ACTIVITY
Only lines with the string "release" should be returned from the data below.

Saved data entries
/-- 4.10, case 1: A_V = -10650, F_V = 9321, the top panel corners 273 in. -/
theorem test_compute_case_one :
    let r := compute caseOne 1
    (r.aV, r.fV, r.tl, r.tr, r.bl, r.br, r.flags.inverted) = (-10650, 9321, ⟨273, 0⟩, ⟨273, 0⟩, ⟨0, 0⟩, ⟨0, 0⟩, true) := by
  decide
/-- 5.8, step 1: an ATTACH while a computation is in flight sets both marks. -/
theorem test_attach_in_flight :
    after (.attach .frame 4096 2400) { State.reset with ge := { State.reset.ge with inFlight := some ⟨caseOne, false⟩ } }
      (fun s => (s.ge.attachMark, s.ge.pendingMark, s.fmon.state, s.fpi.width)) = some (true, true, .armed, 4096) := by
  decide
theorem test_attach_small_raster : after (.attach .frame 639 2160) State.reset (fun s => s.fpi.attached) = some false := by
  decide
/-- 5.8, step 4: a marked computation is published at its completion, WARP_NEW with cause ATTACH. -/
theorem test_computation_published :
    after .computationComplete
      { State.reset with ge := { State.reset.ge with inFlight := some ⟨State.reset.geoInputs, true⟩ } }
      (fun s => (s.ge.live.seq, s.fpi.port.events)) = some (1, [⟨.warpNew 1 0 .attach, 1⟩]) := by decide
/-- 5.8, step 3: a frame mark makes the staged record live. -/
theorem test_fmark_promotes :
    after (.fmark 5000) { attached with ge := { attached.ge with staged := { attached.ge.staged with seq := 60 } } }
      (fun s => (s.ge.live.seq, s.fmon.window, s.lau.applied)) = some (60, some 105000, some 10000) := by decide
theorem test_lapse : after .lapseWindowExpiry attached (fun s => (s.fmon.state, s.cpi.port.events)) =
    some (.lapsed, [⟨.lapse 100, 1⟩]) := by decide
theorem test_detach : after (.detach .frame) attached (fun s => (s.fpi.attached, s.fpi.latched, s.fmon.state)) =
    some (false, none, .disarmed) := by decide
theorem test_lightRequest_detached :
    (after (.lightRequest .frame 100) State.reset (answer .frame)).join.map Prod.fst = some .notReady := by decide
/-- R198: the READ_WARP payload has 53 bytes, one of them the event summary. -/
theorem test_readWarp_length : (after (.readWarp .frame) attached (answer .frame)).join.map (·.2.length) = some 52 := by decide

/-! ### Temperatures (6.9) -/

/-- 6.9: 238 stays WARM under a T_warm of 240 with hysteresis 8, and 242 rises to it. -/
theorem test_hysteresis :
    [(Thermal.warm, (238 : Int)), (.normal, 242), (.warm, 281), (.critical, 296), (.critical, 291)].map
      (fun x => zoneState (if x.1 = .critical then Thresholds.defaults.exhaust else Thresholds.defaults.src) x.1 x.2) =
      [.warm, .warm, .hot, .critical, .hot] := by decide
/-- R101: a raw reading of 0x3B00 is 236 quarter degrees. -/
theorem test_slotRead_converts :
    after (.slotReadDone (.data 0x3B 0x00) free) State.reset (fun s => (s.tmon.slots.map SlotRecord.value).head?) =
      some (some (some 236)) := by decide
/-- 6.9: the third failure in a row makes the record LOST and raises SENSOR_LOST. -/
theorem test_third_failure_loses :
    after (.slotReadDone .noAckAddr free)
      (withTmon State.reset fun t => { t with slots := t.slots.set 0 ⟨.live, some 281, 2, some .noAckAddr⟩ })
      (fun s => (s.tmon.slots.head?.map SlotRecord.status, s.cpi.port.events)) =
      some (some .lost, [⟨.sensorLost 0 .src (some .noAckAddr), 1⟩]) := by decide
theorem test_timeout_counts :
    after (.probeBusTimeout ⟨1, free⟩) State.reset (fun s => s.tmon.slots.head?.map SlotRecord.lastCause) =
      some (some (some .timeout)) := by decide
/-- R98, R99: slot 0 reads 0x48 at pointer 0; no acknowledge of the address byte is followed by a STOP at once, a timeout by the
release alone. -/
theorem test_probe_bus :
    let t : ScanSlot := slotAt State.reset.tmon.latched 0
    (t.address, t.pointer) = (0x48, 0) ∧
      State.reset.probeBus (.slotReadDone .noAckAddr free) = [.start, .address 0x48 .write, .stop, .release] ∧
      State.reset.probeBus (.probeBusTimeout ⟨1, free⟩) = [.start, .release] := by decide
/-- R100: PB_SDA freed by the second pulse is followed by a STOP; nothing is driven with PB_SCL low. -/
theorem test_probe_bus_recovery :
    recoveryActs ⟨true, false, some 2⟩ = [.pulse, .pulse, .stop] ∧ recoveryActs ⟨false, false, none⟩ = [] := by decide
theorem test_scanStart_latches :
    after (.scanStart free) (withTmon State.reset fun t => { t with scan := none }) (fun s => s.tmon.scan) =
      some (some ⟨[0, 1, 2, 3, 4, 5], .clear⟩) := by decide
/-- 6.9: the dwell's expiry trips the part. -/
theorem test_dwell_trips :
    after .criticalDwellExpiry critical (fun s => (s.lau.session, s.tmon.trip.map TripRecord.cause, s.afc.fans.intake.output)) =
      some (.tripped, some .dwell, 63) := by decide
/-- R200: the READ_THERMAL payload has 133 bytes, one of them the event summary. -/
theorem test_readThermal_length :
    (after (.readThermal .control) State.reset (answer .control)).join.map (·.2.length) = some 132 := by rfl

RESULT
release alone. -/
      State.reset.probeBus (.slotReadDone .noAckAddr free) = [.start, .address 0x48 .write, .stop, .release] ∧
      State.reset.probeBus (.probeBusTimeout ⟨1, free⟩) = [.start, .release] := by decide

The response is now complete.